Thursday, May 3, 2012

Clean Plate

I don’t need a therapist to tell me I’ve immersed myself in the family slice of my pie of life in order to ignore the empty slice that is my love life. 

75% of my day today was filled up with family time via text and calls and 25% was filled up with work. That’s why I thought it was an excellent idea to have 3 glasses of wine during the Fifty Shades book club tonight and text train guy as well as my ex. 

Don’t worry- after 1 text from ex, I deleted his response and wiped it from my memory. It was like it never happened. Give a girl a break. 
I knew what I wanted from him- an immediate response. And that’s what I got. Mission accomplished. I’m a master at the text small talk.
Train guy also texted me back right away. Again, I was 3 glasses of wine deep and after my very limited drinking as of late- this sadly affected me immediately. I suggested we get a drink this weekend. He’s out of town but suggested next week. The banter continued for about a half hour. 

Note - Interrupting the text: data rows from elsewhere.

-- ==== Sys2Proof/Machine/Step.lean ====
section
/-!
DEFINITION. One step: the command at the front of the queue, or, with none waiting, one tick of the reference clock.
-/
namespace Sys2Proof.Machine

/-- Takes the oldest command and runs it on the state with the queue's rest; on an empty queue one tick passes. -/
def step (s : State) : Host.Outcome State Fault Refusal :=
  match s.pending with
  | [] => .next (tick s)
  | c :: rest => exec c { s with pending := rest }

/-- The state with the command that a table word spells in front of its queue. -/
def State.withFetchWord (s : State) (nbits w : Nat) : State :=
  match decodeTableWord nbits w with
  | some c => { s with pending := c :: s.pending }
  | none => s

end Sys2Proof.Machine
end

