/-- R238, R239, R242: reading a free lock takes it; a held one reads 0 to its holder and the holder's CID + 1 to others; 0 written by the holder releases
it, and in LOCKED mode discards an open assembly. -/
def Sys2Proof.Rules.LockIsReadAndReleased : Prop :=
  ∀ (s : State) (p : Pkt), s.calm →
    let b := bobOf p.addr
    let x := bobGet s b
    let free : Bobbin := if x.lock = none then x
      else if bOverwrite (bcfg s b) = false ∧ x.asm ≠ none then { x with lock := none, asm := none, coll := true } else { x with lock := none }
    (BobAsks s .req p → opOf p.cmd = .read 1 → bobWordIx p.addr 0 = 0 → p.data = [] →
      (p.snode.getLsbD 0 = false → x.lock = none → ∃ t, exec .lockRead s = .next t ∧
        BobDoes s t .req p { x with lock := some { schip := p.schip, snode := p.snode, cid := p.cid } } .ok [goodUnit 0 0xF]) ∧
      (p.snode.getLsbD 0 = true → x.lock = none → ∃ t, exec .lockRead s = .next t ∧ BobDoes s t .req p x .ok [goodUnit 0 0xF]) ∧
      (∀ l, x.lock = some l → ∃ t, exec .lockRead s = .next t ∧ BobDoes s t .req p x .ok
        [goodUnit (if l.schip = p.schip ∧ l.cid = p.cid ∧ p.snode.getLsbD 0 = false then 0 else 0xFF#8 ++ 0#15 ++ (l.cid.setWidth 9 + 1 : BitVec 9)) 0xF])) ∧
    (∀ net, BobWrites s net p 0 0 → bobHolds s b p = true → ∃ t, exec (.lockRelease net) s = .next t ∧ BobDoes s t net p free .ok [])

/-- R227, R232, R234, R239, R353: at a bobbin, a LOCK write of anything but 0 is answered DECERR; a release by anyone but the holder, a write of the
owner's words by anyone but the owner, and in LOCKED mode TXSTART or TXDATA by anyone but the holder are refused with RIGHTS and recorded; TXDATA of
another sender is FLUSHED. The bobbin is unchanged. -/
def Sys2Proof.Rules.OthersAreRefused : Prop :=
  ∀ (s : State) (p : Pkt) (net : Net) (d : Word) (w : Nat) (i : Instr), s.calm → BobWrites s net p w d →
    let b := bobOf p.addr
    let x := bobGet s b
    (w = 0 → d ≠ 0 → ∃ t, exec (.lockRelease net) s = .next t ∧ BobDoes s t net p x .decerr []) ∧
    (((i = .lockRelease net ∧ w = 0 ∧ d = 0 ∧ bobHolds s b p = false) ∨
      ((i = .bobStatWrite net ∧ w = 1 ∨ i = .dbclr net ∧ w = 3 ∨ i = .rxdone net ∧ w = 5 ∨ i = .flush net ∧ w = 6) ∧
        ¬(p.schip = s.chipnum ∧ p.snode = portNode (bOwner (bcfg s b)))) ∨
      ((i = .txstart net ∧ w = 0x0F ∨ i = .txdata net ∧ 0x10 ≤ w ∧ w ≤ 0x17) ∧ bOverwrite (bcfg s b) = false ∧ bobHolds s b p = false)) →
      ∃ t, exec i s = .next t ∧ BobDoes (refusedBy s (fabOrigin p) 9) t net p x .rights []) ∧
    (∀ a, 0x10 ≤ w → w ≤ 0x17 → (bOverwrite (bcfg s b) = true ∨ bobHolds s b p = true) → x.asm = some a → ¬(a.schip = p.schip ∧ a.cid = p.cid) →
      ∃ t, exec (.txdata net) s = .next t ∧ BobDoes s t net p x .flushed [])
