-- ==== Sys2Proof/Laws/State.lean ====
section
/-!
SUPPORT. One lemma per field per update of the state: what an update does not touch reads as before, what it sets reads as set.
-/
namespace Sys2Proof.Machine

variable (s : State)

/-! ## Setting one field leaves the others -/

@[simp] theorem setPower_pending (x : Power) : ({ s with power := x } : State).pending = s.pending := rfl
@[simp] theorem setPower_freeCount (x : Power) : ({ s with power := x } : State).freeCount = s.freeCount := rfl
@[simp] theorem setPower_chipnum (x : Power) : ({ s with power := x } : State).chipnum = s.chipnum := rfl
@[simp] theorem setPower_doms (x : Power) : ({ s with power := x } : State).doms = s.doms := rfl
@[simp] theorem setPower_ports (x : Power) : ({ s with power := x } : State).ports = s.ports := rfl
@[simp] theorem setPower_cfg (x : Power) : ({ s with power := x } : State).cfg = s.cfg := rfl
@[simp] theorem setPower_mesh (x : Power) : ({ s with power := x } : State).mesh = s.mesh := rfl
@[simp] theorem setPower_ring (x : Power) : ({ s with power := x } : State).ring = s.ring := rfl
@[simp] theorem setPower_sys (x : Power) : ({ s with power := x } : State).sys = s.sys := rfl
@[simp] theorem setPower_bobs (x : Power) : ({ s with power := x } : State).bobs = s.bobs := rfl
@[simp] theorem setPower_host (x : Power) : ({ s with power := x } : State).host = s.host := rfl
@[simp] theorem setPower_time (x : Power) : ({ s with power := x } : State).time = s.time := rfl
@[simp] theorem setPower_jrn (x : Power) : ({ s with power := x } : State).jrn = s.jrn := rfl
@[simp] theorem setPower_faults (x : Power) : ({ s with power := x } : State).faults = s.faults := rfl
@[simp] theorem setPower_cnt (x : Power) : ({ s with power := x } : State).cnt = s.cnt := rfl
@[simp] theorem setPower_tap (x : Power) : ({ s with power := x } : State).tap = s.tap := rfl

@[simp] theorem setDoms_pending (x : Table Dom) : ({ s with doms := x } : State).pending = s.pending := rfl
@[simp] theorem setDoms_freeCount (x : Table Dom) : ({ s with doms := x } : State).freeCount = s.freeCount := rfl
@[simp] theorem setDoms_chipnum (x : Table Dom) : ({ s with doms := x } : State).chipnum = s.chipnum := rfl
@[simp] theorem setDoms_power (x : Table Dom) : ({ s with doms := x } : State).power = s.power := rfl
@[simp] theorem setDoms_ports (x : Table Dom) : ({ s with doms := x } : State).ports = s.ports := rfl
@[simp] theorem setDoms_cfg (x : Table Dom) : ({ s with doms := x } : State).cfg = s.cfg := rfl
@[simp] theorem setDoms_mesh (x : Table Dom) : ({ s with doms := x } : State).mesh = s.mesh := rfl
@[simp] theorem setDoms_ring (x : Table Dom) : ({ s with doms := x } : State).ring = s.ring := rfl
@[simp] theorem setDoms_sys (x : Table Dom) : ({ s with doms := x } : State).sys = s.sys := rfl
@[simp] theorem setDoms_bobs (x : Table Dom) : ({ s with doms := x } : State).bobs = s.bobs := rfl
@[simp] theorem setDoms_host (x : Table Dom) : ({ s with doms := x } : State).host = s.host := rfl
@[simp] theorem setDoms_time (x : Table Dom) : ({ s with doms := x } : State).time = s.time := rfl
@[simp] theorem setDoms_jrn (x : Table Dom) : ({ s with doms := x } : State).jrn = s.jrn := rfl
@[simp] theorem setDoms_faults (x : Table Dom) : ({ s with doms := x } : State).faults = s.faults := rfl
@[simp] theorem setDoms_cnt (x : Table Dom) : ({ s with doms := x } : State).cnt = s.cnt := rfl
@[simp] theorem setDoms_tap (x : Table Dom) : ({ s with doms := x } : State).tap = s.tap := rfl

@[simp] theorem setPorts_pending (x : Table PortSt) : ({ s with ports := x } : State).pending = s.pending := rfl
@[simp] theorem setPorts_freeCount (x : Table PortSt) : ({ s with ports := x } : State).freeCount = s.freeCount := rfl
@[simp] theorem setPorts_chipnum (x : Table PortSt) : ({ s with ports := x } : State).chipnum = s.chipnum := rfl
@[simp] theorem setPorts_power (x : Table PortSt) : ({ s with ports := x } : State).power = s.power := rfl
@[simp] theorem setPorts_doms (x : Table PortSt) : ({ s with ports := x } : State).doms = s.doms := rfl
@[simp] theorem setPorts_cfg (x : Table PortSt) : ({ s with ports := x } : State).cfg = s.cfg := rfl
@[simp] theorem setPorts_mesh (x : Table PortSt) : ({ s with ports := x } : State).mesh = s.mesh := rfl
@[simp] theorem setPorts_ring (x : Table PortSt) : ({ s with ports := x } : State).ring = s.ring := rfl
@[simp] theorem setPorts_sys (x : Table PortSt) : ({ s with ports := x } : State).sys = s.sys := rfl
@[simp] theorem setPorts_bobs (x : Table PortSt) : ({ s with ports := x } : State).bobs = s.bobs := rfl
@[simp] theorem setPorts_host (x : Table PortSt) : ({ s with ports := x } : State).host = s.host := rfl
@[simp] theorem setPorts_time (x : Table PortSt) : ({ s with ports := x } : State).time = s.time := rfl
@[simp] theorem setPorts_jrn (x : Table PortSt) : ({ s with ports := x } : State).jrn = s.jrn := rfl
@[simp] theorem setPorts_faults (x : Table PortSt) : ({ s with ports := x } : State).faults = s.faults := rfl
@[simp] theorem setPorts_cnt (x : Table PortSt) : ({ s with ports := x } : State).cnt = s.cnt := rfl
@[simp] theorem setPorts_tap (x : Table PortSt) : ({ s with ports := x } : State).tap = s.tap := rfl
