/-! ## Counters -/

theorem lowSame.trans {a b c : State} (h : lowSame a b) (k : lowSame b c) : lowSame a c := fun g hg => ⟨(k g hg).1.trans (h g hg).1, (k g hg).2.trans (h g hg).2⟩
theorem cval_setCval (s : State) (g j : Nat) (v : Word) : cval (setCval s j v) g = if g = j then v else cval s g := by
  unfold cval setCval; exact tget_tset _ _ _ _ _
theorem covf_setCovf (s : State) (g j : Nat) (v : Bool) : covf (setCovf s j v) g = if g = j then v else covf s g := by
  unfold covf setCovf; exact tget_tset _ _ _ _ _
theorem covf_setCval (s : State) (g j : Nat) (v : Word) : covf (setCval s j v) g = covf s g := rfl
theorem cval_setCovf (s : State) (g j : Nat) (v : Bool) : cval (setCovf s j v) g = cval s g := rfl
theorem cval_cnt {s t : State} (h : t.cnt = s.cnt) (g : Nat) : cval t g = cval s g ∧ covf t g = covf s g := by unfold cval covf; rw [h]; exact ⟨rfl, rfl⟩
theorem low_setCval (s : State) (j : Nat) (v : Word) (h : 1024 ≤ j) : lowSame s (setCval s j v) := fun g hg =>
  ⟨by rw [cval_setCval, if_neg (by omega)], rfl⟩
theorem low_raiseOvf (s : State) (j : Nat) (h : 1024 ≤ j) : lowSame s (raiseOvf s j) := by
  unfold raiseOvf; split
  · exact fun g _ => ⟨rfl, rfl⟩
  · intro g hg
    have : (raiseEvent (setCovf s j true) evCOUNTER).cnt = (setCovf s j true).cnt := by unfold raiseEvent; split <;> rfl
    rw [(cval_cnt this g).1, (cval_cnt this g).2, covf_setCovf, if_neg (by omega)]; exact ⟨rfl, rfl⟩
theorem low_step (s : State) (k : Nat) : lowSame s (stepCounter s .sys k) := by
  have hg : gNum .sys k = 1024 + k := rfl
  unfold stepCounter; dsimp only
  rw [hg]
  split
  · exact low_setCval _ _ _ (by omega)
  · split
    · split
      · exact (low_setCval _ _ _ (by omega)).trans (low_setCval _ _ _ (by omega))
      · exact ((low_setCval _ _ _ (by omega)).trans (low_setCval _ _ _ (by omega))).trans (low_raiseOvf _ _ (by omega))
    · exact (low_setCval _ _ _ (by omega)).trans (low_raiseOvf _ _ (by omega))
theorem low_bump (s : State) (c : Nat) : lowSame s (bump s .sys c) := by
  unfold bump; split
  · exact fun g _ => ⟨rfl, rfl⟩
  · generalize List.range (blkCount .sys) = l
    have : ∀ u : State, lowSame s u → lowSame s (l.foldl (fun t k => if counts s .sys c k then stepCounter t .sys k else t) u) := by
      induction l with
      | nil => exact fun u h => h
      | cons a l ih =>
        intro u h
        rw [List.foldl_cons]; apply ih
        split
        · exact h.trans (low_step _ _)
        · exact h
    exact this s (fun g _ => ⟨rfl, rfl⟩)
theorem low_jOrigin (s : State) (o : Origin) (tid : Half) (v : Word) : lowSame s (jOrigin s o tid v) := by
  unfold jOrigin jPut
  split
  · unfold stage; dsimp only
    split
    · exact lowSame.trans (lowSame.trans (b := jrnMod s _) (fun g _ => ⟨rfl, rfl⟩) (low_bump _ _)) (low_bump _ _)
    · exact lowSame.trans (b := jrnMod s _) (fun g _ => ⟨rfl, rfl⟩) (low_bump _ _)
  · exact fun g _ => ⟨rfl, rfl⟩

/-- The counters of t are those of s but for their values and overflow flags. -/
def valuesOnly (s t : State) : Prop := t.cnt = { s.cnt with value := t.cnt.value, ovf := t.cnt.ovf }
theorem valuesOnly.trans {a b c : State} (h : valuesOnly a b) (k : valuesOnly b c) : valuesOnly a c := by unfold valuesOnly at *; rw [k, h]
theorem values_raiseOvf (s : State) (g : Nat) : valuesOnly s (raiseOvf s g) := by
  unfold raiseOvf raiseEvent; repeat' split
  all_goals rfl
theorem values_setCval (s : State) (g : Nat) (v : Word) : valuesOnly s (setCval s g v) := rfl
theorem values_step (s : State) (b : Blk) (k : Nat) : valuesOnly s (stepCounter s b k) := by
  unfold stepCounter; dsimp only
  split
  · exact values_setCval _ _ _
  · split
    · split
      · exact (values_setCval _ _ _).trans (values_setCval _ _ _)
      · exact ((values_setCval _ _ _).trans (values_setCval _ _ _)).trans (values_raiseOvf _ _)
    · exact (values_setCval _ _ _).trans (values_raiseOvf _ _)
theorem values_bump (s : State) (b : Blk) (c : Nat) : valuesOnly s (bump s b c) := by
  unfold bump; split
  · rfl
  · generalize List.range (blkCount b) = l
    have : ∀ u : State, valuesOnly s u → valuesOnly s (l.foldl (fun t k => if counts s b c k then stepCounter t b k else t) u) := by
      induction l with
      | nil => exact fun u h => h
      | cons a l ih =>
        intro u h
        rw [List.foldl_cons]; apply ih
        split
        · exact h.trans (values_step _ _ _)
        · exact h
    exact this s rfl
theorem values_jOrigin (s : State) (o : Origin) (tid : Half) (v : Word) : valuesOnly s (jOrigin s o tid v) := by
  unfold jOrigin jPut
  split
  · unfold stage; dsimp only
    split
    · exact valuesOnly.trans (valuesOnly.trans (b := jrnMod s _) rfl (values_bump _ _ _)) (values_bump _ _ _)
    · exact valuesOnly.trans (b := jrnMod s _) rfl (values_bump _ _ _)
  · rfl

theorem stage_keeps (s : State) (e : Entry) (j : Nat) (h : s.sys.event.getLsbD j = true) : (stage s e).sys.event.getLsbD j = true := by
  unfold stage; dsimp only
  split
  · exact bump_keeps _ _ _ _ (bump_keeps _ _ _ _ h)
  · exact bump_keeps _ _ _ _ h
theorem jHw_keeps (s : State) (k : BitVec 3) (tid : Half) (v : Word) (a : Bool) (j : Nat) (h : s.sys.event.getLsbD j = true) :
    (jHw s k tid v a).sys.event.getLsbD j = true := by
  unfold jHw
  repeat' split
  · exact stage_keeps _ _ _ h
  · exact h
  · exact h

It got to the point where my book club girls yelled at me and had 2 other members act out the texts in front of the group of fifteen. I siped water.
Again, I got what I wanted- immediate entertainment and a possible date (ahem, ignoring the fact that he has a gf)
I’m smoking cigarettes again (this week). Did I mention family life draws my in to the point of me being overwhelmed and stressed? It's a good distraction from that lack of love pie. 
Don't judge.

And while I was chain smoking outside my apartment after book club, I buzz dialed my bestie in Boston. 
I needed to hear things like I don’t need to be in therapy. 
I’m doing okay. I need a rest. 
I need a night out. I need a break. 
She knew what to say, thank god for ten year friendships. 
I hugged the phone before going back inside. 
Then I walk inside my apartment and it smells of windex and air. The cleaning lady my roommate hired had been here. 

I walk in my bedroom 
and there’s folded laundry and no dust and space and my bed is made an entirely different way. 
My pillows are set in a different order. 

For whatever reason, knowing that someone had been here wiping away the dust and clearing clutter for me while I was out dealing with my overwhelming life pie, 
gave me a sense of relief that nicotine hasn’t brought me all week.
Seeing a physical clearing when I’ve been struggling to get a mental one for months 
is something I couldn’t have asked for but has helped, at least in a little baby step, small slice of pie crust kind of way.
Here’s to tomorrow. 


  1. Sometimes the immediate validation that a text from the ex can provide is worth a quick reach out... I finished reading the Fifty Shades serious last week. I've never thought to myself while reading a book "there's too much sex in this" until those books.

  2. Can't find your email address, but yes to the tumblr.